Records from a data source:
------------------------
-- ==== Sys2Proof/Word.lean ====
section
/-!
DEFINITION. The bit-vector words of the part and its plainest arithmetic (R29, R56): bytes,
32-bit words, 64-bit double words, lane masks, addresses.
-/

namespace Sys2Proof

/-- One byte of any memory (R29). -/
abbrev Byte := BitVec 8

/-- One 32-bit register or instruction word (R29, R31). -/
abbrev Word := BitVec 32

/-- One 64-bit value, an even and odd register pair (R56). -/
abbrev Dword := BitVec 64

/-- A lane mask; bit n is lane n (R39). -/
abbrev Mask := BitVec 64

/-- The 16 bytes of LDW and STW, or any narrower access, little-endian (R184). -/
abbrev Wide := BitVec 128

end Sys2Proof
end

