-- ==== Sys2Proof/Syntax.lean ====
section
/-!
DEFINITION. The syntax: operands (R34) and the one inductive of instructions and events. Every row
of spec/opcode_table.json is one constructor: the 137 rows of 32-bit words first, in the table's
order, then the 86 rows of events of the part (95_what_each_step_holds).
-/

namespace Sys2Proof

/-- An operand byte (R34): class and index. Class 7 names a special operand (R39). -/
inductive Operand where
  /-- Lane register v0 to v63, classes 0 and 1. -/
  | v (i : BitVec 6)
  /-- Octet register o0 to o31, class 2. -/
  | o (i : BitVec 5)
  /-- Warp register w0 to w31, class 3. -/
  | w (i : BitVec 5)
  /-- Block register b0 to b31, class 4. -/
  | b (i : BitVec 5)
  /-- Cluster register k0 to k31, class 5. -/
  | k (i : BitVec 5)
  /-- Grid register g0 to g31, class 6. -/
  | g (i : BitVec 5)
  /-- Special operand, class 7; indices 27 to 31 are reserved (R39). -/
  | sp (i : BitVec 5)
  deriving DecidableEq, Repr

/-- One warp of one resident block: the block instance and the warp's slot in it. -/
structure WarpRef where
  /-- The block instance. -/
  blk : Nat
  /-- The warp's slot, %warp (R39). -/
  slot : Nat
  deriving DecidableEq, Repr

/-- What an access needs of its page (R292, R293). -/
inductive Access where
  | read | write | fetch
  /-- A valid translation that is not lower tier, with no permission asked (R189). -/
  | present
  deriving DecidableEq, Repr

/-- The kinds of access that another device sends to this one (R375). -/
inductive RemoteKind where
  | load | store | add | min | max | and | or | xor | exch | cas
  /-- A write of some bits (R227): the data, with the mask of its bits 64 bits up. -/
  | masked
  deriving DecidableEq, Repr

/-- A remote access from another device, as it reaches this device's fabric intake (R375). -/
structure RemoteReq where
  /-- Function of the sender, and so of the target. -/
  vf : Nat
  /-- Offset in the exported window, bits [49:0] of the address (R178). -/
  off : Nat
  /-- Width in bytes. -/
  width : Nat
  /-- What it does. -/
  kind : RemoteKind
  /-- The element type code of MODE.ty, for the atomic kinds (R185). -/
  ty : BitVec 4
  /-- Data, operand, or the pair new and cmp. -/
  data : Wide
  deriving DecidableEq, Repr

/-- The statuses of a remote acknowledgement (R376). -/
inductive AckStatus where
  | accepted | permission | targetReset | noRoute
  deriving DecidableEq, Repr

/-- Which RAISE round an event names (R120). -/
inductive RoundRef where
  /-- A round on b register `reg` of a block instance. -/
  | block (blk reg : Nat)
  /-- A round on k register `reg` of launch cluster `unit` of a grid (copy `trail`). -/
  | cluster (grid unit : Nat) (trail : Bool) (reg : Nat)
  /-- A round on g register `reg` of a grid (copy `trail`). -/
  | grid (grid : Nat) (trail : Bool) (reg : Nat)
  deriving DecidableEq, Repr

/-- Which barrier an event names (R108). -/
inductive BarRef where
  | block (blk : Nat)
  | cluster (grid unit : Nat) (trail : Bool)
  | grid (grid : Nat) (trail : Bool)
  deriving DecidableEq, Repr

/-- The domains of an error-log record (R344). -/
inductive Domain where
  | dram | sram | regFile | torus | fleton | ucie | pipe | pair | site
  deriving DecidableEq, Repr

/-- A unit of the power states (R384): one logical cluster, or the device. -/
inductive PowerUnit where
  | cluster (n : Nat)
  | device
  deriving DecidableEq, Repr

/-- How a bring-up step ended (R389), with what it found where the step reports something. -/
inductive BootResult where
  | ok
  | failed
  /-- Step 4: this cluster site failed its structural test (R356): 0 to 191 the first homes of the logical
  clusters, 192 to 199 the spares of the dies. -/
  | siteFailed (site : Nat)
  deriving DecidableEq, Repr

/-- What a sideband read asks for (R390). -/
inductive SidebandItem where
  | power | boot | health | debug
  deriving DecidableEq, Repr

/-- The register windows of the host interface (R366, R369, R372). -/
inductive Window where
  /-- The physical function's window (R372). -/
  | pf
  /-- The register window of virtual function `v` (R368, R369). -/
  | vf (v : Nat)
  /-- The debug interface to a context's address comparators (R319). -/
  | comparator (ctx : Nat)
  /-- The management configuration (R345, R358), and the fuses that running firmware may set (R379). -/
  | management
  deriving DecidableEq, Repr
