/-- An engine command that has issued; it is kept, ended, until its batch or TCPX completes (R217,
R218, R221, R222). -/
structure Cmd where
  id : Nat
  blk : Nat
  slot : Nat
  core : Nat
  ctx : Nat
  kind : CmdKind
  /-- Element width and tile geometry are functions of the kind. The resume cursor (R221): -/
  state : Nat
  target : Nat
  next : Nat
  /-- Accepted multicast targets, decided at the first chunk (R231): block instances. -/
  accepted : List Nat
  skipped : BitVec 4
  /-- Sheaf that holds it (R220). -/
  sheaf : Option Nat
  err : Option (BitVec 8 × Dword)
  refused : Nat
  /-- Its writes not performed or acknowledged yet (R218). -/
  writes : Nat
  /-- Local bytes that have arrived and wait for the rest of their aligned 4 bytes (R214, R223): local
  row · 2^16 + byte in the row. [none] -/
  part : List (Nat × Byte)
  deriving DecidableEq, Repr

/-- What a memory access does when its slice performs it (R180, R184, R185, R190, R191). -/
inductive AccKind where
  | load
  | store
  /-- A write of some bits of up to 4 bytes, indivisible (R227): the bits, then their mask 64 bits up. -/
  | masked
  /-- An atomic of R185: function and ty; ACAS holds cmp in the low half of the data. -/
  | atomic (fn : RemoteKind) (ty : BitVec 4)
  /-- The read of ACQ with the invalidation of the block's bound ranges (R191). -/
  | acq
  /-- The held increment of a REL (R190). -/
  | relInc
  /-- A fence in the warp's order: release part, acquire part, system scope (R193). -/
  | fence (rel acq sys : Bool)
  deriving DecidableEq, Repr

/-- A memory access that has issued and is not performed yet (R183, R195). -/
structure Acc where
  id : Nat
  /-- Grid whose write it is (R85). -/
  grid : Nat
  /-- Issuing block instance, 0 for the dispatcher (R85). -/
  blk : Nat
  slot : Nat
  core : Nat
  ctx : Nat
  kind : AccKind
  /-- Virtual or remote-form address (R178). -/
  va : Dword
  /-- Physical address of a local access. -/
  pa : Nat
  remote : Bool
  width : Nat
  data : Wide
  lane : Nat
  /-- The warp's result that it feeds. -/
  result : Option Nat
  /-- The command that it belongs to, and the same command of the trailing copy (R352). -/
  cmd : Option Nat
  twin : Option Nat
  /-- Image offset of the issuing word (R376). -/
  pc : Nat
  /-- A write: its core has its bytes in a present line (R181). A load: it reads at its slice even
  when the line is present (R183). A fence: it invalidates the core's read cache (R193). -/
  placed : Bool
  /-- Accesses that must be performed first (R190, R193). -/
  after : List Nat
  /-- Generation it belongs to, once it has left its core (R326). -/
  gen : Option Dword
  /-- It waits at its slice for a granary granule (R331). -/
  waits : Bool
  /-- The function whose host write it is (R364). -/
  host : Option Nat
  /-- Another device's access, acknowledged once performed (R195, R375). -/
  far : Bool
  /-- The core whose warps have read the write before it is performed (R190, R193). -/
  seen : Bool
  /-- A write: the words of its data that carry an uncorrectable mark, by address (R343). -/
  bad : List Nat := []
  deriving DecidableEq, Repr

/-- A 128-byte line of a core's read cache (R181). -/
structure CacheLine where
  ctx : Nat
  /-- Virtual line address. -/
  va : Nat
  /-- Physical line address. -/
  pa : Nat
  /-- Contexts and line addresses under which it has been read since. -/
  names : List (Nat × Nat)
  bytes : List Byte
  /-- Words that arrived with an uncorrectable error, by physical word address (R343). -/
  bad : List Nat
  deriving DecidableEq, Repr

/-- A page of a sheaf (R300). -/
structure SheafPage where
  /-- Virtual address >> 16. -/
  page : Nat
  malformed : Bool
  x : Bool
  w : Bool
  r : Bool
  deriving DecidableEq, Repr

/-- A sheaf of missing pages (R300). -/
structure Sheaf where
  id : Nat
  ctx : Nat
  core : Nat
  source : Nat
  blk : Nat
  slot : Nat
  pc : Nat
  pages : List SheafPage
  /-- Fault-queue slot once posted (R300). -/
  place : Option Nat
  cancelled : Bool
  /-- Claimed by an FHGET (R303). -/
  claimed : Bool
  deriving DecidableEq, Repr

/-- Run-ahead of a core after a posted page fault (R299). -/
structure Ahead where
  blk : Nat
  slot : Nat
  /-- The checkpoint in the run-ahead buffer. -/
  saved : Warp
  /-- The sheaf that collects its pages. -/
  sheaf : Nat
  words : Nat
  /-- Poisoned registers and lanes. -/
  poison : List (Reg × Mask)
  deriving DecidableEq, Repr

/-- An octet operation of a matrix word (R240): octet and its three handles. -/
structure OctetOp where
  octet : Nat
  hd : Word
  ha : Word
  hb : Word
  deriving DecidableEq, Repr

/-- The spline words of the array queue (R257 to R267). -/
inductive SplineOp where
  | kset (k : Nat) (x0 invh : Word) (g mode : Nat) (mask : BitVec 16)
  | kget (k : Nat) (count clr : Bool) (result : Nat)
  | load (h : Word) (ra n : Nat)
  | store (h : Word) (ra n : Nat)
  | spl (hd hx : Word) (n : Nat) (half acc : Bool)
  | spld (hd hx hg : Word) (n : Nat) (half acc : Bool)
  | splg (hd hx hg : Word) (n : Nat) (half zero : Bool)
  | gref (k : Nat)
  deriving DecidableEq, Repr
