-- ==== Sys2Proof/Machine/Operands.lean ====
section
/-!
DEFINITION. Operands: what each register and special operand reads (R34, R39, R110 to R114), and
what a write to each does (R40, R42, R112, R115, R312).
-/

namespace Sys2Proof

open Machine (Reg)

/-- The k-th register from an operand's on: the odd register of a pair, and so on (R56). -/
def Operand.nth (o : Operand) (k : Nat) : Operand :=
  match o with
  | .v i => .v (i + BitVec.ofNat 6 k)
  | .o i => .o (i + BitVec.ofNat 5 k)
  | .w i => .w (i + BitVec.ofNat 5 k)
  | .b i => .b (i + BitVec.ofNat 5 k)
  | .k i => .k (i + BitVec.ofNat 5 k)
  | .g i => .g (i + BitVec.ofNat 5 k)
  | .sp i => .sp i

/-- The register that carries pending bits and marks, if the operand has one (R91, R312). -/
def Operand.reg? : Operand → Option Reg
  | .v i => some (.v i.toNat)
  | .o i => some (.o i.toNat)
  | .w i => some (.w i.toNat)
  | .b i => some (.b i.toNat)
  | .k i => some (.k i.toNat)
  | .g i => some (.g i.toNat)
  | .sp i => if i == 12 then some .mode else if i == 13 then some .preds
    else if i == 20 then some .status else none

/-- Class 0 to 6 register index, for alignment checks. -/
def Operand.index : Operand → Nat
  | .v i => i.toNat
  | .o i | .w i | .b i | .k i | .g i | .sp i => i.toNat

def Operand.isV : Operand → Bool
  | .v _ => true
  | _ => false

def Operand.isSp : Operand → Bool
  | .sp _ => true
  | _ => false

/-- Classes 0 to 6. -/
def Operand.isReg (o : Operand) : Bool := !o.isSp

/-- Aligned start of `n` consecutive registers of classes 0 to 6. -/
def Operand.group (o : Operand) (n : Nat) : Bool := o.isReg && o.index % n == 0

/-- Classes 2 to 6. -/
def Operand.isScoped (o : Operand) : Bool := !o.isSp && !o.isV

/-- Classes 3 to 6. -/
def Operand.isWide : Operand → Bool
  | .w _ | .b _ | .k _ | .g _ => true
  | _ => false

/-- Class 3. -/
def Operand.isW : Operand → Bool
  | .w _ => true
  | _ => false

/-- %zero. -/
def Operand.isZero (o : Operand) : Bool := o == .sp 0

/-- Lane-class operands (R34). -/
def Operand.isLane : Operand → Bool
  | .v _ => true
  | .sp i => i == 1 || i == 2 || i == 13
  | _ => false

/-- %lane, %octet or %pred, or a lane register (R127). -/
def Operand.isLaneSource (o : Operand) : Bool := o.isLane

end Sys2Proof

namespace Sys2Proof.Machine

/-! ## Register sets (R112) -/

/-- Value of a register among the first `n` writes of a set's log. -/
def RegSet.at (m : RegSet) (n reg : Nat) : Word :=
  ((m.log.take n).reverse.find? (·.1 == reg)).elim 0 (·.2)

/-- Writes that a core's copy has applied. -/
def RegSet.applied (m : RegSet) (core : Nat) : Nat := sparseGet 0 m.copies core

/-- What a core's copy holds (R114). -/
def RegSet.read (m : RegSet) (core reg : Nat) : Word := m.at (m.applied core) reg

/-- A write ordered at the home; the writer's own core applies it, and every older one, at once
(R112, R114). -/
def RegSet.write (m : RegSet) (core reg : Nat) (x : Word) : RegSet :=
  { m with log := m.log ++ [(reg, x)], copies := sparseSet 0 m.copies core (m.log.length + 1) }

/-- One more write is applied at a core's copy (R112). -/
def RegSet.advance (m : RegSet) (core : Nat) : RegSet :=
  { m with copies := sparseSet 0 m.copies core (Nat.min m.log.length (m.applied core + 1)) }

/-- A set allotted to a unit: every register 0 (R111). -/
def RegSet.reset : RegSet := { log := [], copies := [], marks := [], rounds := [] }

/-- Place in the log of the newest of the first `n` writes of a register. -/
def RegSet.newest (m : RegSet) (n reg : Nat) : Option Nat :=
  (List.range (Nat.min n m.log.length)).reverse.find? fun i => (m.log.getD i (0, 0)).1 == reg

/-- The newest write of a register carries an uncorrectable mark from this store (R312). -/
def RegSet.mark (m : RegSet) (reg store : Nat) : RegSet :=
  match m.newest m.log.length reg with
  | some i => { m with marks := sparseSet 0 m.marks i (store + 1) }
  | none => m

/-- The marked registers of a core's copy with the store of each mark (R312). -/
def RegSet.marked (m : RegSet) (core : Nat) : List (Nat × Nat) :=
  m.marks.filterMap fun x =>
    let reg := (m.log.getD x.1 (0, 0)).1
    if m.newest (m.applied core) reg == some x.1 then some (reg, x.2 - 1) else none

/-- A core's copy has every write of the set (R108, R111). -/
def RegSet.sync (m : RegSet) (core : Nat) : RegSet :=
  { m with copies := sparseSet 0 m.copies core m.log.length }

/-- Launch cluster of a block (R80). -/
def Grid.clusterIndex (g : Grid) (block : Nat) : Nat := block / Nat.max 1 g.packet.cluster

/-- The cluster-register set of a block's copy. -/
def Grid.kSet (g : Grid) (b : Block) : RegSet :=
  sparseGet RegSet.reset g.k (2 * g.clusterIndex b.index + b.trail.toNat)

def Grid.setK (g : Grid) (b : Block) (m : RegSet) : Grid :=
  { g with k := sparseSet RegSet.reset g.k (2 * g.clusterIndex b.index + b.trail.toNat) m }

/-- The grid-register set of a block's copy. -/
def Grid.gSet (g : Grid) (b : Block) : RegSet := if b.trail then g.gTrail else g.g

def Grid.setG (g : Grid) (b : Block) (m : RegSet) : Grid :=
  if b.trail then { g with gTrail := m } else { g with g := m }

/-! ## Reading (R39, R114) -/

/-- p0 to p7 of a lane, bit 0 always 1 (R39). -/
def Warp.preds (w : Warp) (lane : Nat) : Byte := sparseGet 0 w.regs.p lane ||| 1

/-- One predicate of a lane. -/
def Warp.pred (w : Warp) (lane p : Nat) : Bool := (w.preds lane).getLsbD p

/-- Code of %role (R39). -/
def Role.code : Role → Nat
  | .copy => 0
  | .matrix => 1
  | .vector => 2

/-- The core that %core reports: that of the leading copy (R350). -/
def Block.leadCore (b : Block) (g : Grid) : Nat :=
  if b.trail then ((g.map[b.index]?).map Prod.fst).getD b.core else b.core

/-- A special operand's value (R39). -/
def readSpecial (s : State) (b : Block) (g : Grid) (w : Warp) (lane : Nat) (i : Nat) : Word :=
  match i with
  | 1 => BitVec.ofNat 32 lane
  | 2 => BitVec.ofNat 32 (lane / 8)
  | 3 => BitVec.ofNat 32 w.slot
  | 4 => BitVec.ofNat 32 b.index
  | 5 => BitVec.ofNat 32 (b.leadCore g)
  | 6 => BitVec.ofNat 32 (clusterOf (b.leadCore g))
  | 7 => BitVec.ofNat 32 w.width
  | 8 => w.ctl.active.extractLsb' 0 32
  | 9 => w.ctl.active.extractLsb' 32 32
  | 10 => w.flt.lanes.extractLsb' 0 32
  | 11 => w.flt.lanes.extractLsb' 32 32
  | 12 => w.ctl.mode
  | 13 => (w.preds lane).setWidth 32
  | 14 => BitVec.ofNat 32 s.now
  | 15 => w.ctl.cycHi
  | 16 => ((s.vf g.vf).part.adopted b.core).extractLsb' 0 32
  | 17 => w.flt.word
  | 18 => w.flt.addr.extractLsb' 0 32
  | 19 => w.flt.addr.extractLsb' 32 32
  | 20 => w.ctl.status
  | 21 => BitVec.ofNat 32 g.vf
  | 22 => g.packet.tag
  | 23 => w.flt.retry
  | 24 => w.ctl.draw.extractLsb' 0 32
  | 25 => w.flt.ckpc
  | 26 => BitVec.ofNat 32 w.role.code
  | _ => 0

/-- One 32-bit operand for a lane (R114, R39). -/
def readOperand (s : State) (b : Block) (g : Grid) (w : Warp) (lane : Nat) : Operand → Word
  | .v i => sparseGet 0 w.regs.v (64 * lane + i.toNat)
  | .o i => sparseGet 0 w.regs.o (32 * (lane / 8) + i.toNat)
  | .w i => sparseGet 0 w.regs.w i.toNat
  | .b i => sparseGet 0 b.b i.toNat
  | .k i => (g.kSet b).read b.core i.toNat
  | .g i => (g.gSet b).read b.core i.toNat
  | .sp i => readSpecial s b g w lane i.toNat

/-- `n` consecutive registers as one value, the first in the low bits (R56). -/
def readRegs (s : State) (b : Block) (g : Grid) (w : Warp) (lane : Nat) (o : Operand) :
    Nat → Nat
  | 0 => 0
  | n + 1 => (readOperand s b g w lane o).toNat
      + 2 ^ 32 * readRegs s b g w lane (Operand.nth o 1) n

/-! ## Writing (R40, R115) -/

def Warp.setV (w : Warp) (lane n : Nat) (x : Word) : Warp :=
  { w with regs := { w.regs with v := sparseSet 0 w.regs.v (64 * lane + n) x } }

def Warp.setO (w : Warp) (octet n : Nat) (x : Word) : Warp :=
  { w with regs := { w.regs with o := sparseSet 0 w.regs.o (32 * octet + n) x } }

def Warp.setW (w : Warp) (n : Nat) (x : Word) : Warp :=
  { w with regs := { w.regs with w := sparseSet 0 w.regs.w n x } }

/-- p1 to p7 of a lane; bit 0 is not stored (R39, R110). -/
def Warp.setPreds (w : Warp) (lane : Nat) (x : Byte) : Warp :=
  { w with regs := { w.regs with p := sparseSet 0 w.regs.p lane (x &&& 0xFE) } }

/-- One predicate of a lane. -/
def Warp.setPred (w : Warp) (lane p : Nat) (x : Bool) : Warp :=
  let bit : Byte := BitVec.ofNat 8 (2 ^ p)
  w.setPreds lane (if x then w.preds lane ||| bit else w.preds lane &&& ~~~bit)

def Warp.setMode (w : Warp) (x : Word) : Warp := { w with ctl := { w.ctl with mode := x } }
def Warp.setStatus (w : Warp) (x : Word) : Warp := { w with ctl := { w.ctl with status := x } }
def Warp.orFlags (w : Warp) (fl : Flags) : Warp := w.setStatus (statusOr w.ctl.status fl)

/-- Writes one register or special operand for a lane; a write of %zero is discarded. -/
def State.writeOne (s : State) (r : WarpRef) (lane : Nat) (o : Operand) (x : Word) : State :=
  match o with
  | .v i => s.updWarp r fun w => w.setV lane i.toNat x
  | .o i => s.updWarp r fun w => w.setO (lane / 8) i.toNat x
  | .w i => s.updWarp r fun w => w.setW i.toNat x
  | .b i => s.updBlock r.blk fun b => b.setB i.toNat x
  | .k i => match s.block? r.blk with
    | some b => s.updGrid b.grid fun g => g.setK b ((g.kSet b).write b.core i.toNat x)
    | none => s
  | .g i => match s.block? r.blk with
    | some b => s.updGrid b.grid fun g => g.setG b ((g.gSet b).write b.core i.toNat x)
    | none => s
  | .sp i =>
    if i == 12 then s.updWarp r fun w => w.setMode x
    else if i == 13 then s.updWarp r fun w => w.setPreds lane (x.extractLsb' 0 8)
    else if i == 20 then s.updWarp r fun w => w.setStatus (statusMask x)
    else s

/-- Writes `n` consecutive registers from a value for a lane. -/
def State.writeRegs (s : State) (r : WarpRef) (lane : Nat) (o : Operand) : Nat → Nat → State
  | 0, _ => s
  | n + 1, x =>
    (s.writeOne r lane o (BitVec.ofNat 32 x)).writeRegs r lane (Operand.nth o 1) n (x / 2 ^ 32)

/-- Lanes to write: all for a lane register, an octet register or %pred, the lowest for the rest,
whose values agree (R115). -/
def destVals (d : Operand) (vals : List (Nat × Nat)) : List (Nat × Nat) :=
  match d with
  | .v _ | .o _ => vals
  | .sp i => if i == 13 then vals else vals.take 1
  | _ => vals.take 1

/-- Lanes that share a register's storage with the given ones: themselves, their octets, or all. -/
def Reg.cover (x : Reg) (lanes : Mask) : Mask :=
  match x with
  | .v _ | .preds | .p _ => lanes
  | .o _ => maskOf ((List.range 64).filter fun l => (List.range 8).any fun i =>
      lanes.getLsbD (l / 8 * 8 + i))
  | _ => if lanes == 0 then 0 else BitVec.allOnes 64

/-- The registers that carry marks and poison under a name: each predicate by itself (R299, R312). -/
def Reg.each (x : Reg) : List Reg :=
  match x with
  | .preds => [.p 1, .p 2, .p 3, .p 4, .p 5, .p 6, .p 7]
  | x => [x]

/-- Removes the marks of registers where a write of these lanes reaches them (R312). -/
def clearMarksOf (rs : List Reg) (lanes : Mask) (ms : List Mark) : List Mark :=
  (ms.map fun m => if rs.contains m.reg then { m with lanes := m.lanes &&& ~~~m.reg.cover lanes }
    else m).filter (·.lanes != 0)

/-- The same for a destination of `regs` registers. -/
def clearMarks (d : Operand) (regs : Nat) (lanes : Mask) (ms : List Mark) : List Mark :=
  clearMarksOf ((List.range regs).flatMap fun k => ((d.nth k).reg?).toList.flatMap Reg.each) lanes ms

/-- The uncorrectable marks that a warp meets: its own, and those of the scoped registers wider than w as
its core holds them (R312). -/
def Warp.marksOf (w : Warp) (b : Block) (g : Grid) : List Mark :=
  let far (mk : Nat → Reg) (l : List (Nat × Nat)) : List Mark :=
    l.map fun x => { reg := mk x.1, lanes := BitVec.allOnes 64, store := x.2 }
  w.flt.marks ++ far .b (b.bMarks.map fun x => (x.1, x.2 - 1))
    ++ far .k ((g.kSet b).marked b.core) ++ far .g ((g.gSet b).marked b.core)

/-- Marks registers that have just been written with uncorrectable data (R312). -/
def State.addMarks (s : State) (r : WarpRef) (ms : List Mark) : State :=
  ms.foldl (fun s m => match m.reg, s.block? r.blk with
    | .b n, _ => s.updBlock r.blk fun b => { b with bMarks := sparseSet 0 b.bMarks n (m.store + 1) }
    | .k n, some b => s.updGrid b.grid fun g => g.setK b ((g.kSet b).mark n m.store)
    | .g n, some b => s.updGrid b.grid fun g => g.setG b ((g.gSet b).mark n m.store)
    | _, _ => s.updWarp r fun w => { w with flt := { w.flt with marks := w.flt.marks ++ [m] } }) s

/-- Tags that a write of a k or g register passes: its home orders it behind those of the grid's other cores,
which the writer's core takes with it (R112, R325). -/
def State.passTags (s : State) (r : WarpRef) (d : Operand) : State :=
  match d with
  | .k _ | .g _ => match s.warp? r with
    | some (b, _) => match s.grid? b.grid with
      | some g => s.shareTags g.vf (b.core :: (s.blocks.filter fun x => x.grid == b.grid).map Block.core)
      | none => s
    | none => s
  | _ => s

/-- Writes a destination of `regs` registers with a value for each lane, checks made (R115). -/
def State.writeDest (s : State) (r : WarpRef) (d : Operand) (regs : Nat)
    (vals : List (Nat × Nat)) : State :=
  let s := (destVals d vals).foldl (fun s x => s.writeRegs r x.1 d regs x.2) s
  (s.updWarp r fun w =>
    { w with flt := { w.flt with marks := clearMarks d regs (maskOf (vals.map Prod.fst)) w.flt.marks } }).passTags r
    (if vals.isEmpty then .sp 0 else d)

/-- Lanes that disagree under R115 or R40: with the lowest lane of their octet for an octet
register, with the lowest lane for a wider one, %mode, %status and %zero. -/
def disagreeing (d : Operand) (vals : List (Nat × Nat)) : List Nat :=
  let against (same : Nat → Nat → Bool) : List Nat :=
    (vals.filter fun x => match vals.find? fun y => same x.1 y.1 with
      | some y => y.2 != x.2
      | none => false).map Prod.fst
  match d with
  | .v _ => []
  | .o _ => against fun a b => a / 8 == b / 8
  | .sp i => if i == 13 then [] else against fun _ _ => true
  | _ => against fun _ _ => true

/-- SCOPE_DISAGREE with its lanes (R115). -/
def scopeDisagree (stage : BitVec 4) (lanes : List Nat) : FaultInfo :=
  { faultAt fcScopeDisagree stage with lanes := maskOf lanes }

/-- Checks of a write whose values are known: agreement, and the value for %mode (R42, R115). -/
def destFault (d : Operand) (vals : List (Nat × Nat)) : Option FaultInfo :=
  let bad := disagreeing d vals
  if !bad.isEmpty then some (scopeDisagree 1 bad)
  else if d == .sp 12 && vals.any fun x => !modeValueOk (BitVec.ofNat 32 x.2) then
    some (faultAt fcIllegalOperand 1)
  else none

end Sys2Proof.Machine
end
------------------------
**Task prompt:** Beginning at the line with "R369, R372). -/" and stopping after the line with "the data. -/", please write out every line of the data above exactly and nothing else.

**Answer to this problem:**
/-- The register windows of the host interface (R366, R369, R372). -/
inductive Window where
  /-- The physical function's window (R372). -/
  | pf
  /-- The register window of virtual function `v` (R368, R369). -/
  | vf (v : Nat)
  /-- The debug interface to a context's address comparators (R319). -/
  | comparator (ctx : Nat)
  /-- The management configuration (R345, R358), and the fuses that running firmware may set (R379). -/
  | management
  deriving DecidableEq, Repr
/-- An engine command that has issued; it is kept, ended, until its batch or TCPX completes (R217,
R218, R221, R222). -/
structure Cmd where
  id : Nat
  blk : Nat
  slot : Nat
  core : Nat
  ctx : Nat
  kind : CmdKind
  /-- Element width and tile geometry are functions of the kind. The resume cursor (R221): -/
  state : Nat
  target : Nat
  next : Nat
  /-- Accepted multicast targets, decided at the first chunk (R231): block instances. -/
  accepted : List Nat
  skipped : BitVec 4
  /-- Sheaf that holds it (R220). -/
  sheaf : Option Nat
  err : Option (BitVec 8 × Dword)
  refused : Nat
  /-- Its writes not performed or acknowledged yet (R218). -/
  writes : Nat
  /-- Local bytes that have arrived and wait for the rest of their aligned 4 bytes (R214, R223): local
  row · 2^16 + byte in the row. [none] -/
  part : List (Nat × Byte)
  deriving DecidableEq, Repr

/-- What a memory access does when its slice performs it (R180, R184, R185, R190, R191). -/
inductive AccKind where
  | load
  | store
  /-- A write of some bits of up to 4 bytes, indivisible (R227): the bits, then their mask 64 bits up. -/
  | masked
  /-- An atomic of R185: function and ty; ACAS holds cmp in the low half of the data. -/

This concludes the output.